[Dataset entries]
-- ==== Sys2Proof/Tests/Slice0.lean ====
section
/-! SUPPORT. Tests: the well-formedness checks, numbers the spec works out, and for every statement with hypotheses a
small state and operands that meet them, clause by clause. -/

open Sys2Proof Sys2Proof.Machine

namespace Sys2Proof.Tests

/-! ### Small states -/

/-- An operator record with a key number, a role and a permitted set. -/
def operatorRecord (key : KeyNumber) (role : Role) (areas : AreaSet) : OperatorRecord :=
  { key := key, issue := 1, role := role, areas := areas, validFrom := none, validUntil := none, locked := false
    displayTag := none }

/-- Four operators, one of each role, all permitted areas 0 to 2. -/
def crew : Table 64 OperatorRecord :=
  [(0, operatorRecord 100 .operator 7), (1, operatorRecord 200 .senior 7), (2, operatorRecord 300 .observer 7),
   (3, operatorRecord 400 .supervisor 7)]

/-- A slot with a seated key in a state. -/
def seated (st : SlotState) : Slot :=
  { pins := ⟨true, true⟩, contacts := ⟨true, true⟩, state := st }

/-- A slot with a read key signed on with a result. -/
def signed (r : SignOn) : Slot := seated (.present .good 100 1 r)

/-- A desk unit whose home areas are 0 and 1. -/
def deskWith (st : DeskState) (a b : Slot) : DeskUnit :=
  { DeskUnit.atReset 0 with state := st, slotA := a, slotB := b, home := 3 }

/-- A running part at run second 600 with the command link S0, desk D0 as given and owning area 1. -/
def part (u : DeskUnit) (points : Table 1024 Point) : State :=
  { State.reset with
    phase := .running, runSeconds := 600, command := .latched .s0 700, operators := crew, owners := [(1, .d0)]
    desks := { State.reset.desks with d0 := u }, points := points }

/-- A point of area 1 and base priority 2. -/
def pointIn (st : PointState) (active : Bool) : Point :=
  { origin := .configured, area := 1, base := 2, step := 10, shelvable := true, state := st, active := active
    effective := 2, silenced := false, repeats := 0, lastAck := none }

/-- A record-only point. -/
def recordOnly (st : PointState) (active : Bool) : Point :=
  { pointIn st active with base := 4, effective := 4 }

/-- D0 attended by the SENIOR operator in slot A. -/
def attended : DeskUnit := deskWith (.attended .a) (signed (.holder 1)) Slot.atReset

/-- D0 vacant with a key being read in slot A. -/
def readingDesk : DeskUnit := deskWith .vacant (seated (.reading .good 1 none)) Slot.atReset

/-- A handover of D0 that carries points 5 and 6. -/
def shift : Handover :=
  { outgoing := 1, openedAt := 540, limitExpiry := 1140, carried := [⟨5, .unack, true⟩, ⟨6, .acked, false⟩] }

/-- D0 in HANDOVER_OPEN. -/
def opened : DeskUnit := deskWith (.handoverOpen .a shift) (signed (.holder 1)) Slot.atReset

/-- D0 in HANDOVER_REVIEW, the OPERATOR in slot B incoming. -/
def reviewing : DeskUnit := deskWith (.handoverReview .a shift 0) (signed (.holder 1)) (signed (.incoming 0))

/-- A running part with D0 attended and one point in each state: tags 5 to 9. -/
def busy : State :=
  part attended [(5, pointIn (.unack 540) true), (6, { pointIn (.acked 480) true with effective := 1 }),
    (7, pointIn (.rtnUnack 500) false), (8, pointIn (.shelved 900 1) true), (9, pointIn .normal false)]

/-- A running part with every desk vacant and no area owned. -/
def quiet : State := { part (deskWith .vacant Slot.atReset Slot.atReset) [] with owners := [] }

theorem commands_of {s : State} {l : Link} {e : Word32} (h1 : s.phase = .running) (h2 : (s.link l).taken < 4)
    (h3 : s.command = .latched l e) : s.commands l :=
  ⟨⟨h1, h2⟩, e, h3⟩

---

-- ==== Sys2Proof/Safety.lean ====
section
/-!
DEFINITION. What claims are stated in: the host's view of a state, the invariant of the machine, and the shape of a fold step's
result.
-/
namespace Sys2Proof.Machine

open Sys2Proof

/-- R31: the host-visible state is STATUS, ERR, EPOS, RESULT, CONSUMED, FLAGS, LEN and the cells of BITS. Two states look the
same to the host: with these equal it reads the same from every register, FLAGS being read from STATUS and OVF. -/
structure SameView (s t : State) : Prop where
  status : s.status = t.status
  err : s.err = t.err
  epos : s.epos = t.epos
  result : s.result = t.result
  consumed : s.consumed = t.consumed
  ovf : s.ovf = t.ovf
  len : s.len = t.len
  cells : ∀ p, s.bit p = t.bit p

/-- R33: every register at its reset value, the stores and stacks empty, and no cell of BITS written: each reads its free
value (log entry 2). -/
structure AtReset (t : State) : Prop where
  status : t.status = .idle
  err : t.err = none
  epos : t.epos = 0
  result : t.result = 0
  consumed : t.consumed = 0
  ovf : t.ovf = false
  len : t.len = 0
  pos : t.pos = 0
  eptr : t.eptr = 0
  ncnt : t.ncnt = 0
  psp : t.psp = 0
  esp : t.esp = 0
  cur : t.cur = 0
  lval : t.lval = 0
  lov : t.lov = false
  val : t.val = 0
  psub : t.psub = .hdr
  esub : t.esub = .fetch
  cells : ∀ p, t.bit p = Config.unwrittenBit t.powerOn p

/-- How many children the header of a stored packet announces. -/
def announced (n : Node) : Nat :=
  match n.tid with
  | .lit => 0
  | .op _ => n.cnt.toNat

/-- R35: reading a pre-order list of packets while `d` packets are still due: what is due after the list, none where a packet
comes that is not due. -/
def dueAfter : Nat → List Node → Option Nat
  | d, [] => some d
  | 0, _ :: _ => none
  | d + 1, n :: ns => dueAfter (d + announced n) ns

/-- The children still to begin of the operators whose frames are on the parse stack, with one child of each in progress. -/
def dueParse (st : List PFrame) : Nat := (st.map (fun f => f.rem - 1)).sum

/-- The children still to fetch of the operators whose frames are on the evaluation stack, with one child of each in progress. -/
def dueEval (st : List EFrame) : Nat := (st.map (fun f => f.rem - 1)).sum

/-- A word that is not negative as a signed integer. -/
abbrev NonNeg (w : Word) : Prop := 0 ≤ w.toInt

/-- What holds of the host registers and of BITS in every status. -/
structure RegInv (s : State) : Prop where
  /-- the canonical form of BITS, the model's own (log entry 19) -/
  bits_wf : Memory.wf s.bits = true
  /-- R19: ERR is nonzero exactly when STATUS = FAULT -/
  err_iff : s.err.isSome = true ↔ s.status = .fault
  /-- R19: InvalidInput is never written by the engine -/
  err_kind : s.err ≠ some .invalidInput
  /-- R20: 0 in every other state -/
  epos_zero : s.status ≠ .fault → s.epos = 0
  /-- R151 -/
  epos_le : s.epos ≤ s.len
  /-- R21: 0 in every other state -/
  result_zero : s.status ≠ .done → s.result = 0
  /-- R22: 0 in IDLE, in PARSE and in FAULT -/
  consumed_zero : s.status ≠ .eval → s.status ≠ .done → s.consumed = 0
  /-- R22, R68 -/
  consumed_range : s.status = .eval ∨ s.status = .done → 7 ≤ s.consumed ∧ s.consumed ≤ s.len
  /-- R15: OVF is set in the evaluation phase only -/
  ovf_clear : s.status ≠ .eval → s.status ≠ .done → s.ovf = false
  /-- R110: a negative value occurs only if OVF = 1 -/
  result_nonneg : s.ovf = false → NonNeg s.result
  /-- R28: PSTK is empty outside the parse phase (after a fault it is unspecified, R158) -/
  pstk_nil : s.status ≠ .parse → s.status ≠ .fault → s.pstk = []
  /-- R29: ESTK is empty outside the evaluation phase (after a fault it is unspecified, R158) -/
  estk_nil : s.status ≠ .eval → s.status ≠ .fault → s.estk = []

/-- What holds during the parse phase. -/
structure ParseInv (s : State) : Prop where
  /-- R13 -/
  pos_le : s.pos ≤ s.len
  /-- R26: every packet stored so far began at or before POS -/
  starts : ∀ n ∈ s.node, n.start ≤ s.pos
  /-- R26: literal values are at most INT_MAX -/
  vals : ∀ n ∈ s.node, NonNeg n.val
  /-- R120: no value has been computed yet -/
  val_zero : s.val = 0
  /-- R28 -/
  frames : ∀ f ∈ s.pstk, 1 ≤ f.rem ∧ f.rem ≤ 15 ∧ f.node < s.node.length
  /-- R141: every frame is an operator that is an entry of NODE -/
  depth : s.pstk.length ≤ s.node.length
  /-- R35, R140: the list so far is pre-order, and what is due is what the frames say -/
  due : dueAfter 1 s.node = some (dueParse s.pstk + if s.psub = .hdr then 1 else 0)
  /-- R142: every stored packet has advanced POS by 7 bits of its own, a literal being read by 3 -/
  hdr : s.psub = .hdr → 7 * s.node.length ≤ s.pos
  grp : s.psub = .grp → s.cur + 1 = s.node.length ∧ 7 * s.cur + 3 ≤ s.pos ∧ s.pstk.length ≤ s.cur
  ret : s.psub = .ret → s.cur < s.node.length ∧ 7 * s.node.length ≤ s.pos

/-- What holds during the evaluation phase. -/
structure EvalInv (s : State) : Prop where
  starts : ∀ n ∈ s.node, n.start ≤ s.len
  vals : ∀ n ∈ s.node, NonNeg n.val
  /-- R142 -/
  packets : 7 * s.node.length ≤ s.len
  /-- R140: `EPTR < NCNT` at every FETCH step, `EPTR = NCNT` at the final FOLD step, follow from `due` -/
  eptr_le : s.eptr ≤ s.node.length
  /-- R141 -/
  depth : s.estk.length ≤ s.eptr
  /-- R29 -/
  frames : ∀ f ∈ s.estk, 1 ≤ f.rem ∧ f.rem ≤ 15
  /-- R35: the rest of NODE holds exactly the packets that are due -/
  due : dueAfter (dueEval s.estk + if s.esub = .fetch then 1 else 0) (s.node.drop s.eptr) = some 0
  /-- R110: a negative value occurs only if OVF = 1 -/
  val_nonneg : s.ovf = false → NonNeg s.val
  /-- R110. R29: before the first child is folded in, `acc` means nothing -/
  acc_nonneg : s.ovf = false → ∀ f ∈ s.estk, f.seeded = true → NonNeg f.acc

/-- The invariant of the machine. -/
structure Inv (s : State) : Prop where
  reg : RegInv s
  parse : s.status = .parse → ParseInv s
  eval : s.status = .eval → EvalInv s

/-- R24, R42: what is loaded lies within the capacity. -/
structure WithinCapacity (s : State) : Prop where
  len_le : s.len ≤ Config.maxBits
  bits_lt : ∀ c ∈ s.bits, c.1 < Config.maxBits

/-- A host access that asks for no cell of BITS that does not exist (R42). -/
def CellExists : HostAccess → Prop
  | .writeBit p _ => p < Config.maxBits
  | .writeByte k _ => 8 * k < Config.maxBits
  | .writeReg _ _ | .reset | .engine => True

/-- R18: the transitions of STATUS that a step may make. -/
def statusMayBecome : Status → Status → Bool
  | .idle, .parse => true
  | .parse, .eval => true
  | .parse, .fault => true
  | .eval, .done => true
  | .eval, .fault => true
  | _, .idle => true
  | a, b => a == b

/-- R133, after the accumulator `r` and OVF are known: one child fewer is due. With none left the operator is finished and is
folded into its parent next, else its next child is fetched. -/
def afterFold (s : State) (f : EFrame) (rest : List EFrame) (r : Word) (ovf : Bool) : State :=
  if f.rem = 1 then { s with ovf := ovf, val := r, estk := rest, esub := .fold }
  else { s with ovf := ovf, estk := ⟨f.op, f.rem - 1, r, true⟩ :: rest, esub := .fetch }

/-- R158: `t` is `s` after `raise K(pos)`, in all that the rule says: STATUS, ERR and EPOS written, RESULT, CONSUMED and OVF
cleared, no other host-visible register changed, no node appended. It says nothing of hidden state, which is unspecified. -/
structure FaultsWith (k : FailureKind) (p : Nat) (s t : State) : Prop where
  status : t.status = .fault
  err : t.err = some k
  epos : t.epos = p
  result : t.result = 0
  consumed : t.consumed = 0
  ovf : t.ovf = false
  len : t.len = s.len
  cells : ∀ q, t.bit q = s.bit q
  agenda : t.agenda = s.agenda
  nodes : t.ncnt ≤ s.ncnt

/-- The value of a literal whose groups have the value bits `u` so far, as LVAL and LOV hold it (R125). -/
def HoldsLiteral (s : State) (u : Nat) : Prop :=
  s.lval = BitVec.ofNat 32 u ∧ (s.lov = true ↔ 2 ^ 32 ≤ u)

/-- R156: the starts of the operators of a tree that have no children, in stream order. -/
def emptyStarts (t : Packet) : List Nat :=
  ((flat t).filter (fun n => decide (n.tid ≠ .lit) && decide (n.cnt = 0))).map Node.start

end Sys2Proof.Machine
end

...

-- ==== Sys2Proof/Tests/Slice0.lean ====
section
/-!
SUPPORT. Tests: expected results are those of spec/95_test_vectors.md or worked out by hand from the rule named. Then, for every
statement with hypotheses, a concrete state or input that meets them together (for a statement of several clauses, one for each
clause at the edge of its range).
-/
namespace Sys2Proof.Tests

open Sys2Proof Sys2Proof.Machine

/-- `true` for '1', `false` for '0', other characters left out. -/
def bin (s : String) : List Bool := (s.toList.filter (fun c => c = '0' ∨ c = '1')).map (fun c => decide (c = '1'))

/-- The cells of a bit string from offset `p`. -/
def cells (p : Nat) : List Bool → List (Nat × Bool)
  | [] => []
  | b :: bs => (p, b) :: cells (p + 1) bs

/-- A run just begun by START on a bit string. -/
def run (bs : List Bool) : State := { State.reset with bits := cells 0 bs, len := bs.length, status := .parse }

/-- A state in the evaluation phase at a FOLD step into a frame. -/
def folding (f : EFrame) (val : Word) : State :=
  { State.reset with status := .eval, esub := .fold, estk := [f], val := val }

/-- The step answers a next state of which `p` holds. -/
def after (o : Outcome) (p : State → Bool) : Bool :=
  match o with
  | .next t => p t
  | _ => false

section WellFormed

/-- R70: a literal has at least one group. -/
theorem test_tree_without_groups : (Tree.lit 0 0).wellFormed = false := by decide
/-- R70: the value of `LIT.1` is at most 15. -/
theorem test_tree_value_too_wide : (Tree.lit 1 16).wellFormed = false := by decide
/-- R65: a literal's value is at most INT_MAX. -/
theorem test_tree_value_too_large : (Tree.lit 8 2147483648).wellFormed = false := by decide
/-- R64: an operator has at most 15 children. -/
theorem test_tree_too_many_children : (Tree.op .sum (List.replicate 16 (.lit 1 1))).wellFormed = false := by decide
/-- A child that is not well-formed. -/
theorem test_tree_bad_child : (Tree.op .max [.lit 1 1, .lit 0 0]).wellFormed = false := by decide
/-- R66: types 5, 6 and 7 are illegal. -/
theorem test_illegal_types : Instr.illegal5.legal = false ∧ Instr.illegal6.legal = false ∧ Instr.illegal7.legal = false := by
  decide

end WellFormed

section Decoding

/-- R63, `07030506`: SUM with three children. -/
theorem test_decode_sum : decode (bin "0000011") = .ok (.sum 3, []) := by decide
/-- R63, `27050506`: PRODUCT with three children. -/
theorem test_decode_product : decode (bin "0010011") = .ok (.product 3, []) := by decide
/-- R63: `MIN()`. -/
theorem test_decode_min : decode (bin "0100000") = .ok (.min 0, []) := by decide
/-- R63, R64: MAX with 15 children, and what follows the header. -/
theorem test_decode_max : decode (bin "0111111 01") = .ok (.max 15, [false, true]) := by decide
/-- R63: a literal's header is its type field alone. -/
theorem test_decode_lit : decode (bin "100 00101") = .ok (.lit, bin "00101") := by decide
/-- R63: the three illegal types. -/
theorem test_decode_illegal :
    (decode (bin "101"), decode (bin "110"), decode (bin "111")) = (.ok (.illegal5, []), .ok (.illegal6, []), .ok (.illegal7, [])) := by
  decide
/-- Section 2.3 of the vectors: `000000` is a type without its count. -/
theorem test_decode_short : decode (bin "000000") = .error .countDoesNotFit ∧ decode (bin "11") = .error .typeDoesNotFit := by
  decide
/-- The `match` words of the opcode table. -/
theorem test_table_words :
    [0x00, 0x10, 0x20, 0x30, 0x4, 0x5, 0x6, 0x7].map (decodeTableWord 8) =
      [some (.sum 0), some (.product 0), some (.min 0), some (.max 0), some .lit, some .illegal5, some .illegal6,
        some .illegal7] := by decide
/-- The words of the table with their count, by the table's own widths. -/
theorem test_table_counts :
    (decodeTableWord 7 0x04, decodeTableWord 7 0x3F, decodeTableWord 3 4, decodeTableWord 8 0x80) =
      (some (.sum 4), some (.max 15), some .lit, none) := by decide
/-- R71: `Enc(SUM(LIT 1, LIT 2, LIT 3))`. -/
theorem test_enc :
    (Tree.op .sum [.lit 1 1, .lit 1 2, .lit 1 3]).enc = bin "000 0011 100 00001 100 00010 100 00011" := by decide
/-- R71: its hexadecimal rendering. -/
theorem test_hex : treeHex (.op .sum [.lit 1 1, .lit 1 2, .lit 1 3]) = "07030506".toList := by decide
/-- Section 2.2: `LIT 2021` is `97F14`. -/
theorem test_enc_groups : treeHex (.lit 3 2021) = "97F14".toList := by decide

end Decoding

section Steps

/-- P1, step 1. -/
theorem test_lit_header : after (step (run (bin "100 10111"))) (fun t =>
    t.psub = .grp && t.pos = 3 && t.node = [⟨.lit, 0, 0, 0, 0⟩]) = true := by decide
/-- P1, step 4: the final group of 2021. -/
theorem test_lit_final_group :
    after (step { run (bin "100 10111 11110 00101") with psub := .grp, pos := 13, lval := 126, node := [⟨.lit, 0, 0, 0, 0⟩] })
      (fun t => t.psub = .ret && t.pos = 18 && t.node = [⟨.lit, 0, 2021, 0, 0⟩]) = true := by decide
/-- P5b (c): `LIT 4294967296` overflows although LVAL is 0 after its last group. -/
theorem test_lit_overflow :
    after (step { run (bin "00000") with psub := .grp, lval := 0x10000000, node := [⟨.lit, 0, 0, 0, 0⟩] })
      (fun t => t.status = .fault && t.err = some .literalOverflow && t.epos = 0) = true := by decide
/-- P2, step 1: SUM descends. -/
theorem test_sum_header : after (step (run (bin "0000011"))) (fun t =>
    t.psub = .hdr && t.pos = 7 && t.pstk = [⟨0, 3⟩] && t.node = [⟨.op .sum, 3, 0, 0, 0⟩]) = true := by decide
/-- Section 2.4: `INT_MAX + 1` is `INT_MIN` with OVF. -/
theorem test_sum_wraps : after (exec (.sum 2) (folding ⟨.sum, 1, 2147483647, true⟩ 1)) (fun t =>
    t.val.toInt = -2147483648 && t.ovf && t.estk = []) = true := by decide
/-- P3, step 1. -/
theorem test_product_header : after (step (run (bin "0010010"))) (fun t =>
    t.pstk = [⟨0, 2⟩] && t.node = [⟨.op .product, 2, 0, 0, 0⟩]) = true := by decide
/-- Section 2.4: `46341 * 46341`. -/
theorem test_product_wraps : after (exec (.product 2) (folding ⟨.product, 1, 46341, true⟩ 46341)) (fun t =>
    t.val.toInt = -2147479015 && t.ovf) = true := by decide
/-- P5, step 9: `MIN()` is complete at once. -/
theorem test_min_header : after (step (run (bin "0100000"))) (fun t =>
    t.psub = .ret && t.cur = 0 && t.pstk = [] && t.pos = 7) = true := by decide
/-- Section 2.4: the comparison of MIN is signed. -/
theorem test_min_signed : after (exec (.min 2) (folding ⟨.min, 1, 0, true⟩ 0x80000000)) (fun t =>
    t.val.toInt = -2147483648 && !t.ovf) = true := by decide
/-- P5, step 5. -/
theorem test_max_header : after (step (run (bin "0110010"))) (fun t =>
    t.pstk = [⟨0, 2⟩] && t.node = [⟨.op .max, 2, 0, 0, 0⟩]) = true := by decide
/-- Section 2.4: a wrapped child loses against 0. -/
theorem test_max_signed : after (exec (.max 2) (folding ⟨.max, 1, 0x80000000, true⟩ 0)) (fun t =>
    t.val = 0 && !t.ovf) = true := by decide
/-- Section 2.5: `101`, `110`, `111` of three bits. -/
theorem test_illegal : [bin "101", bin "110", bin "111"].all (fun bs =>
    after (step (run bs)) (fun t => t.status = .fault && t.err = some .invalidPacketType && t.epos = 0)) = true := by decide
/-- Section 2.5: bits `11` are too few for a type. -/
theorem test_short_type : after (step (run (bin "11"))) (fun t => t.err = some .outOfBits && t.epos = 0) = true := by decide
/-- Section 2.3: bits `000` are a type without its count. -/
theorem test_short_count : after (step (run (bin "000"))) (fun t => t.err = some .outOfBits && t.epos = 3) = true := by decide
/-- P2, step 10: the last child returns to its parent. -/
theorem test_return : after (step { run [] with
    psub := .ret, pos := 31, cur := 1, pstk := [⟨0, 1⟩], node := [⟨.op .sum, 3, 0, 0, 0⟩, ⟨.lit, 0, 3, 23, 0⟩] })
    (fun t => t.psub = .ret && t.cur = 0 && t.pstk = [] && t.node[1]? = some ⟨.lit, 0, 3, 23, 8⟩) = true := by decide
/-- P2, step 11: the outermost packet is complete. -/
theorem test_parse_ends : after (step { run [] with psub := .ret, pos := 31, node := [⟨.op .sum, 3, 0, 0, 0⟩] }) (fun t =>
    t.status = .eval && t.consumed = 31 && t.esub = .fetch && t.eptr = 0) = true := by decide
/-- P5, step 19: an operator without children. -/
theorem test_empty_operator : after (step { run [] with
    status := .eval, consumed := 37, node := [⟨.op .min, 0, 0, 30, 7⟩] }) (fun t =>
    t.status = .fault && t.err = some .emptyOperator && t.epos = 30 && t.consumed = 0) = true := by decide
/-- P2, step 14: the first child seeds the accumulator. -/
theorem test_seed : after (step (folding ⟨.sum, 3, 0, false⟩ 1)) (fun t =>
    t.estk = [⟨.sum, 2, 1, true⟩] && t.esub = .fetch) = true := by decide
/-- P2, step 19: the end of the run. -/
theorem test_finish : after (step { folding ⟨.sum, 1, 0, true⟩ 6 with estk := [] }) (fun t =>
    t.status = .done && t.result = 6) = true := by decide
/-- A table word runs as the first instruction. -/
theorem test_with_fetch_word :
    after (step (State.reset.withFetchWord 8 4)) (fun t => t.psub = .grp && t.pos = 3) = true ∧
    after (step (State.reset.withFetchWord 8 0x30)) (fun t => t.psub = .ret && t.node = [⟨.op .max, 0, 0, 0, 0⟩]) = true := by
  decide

THE PROBLEM:
Filter the entries down to the lines with the word "treeHex" in them, and copy those lines.

TASK OUTPUT:
theorem test_hex : treeHex (.op .sum [.lit 1 1, .lit 1 2, .lit 1 3]) = "07030506".toList := by decide
theorem test_enc_groups : treeHex (.lit 3 2021) = "97F14".toList := by decide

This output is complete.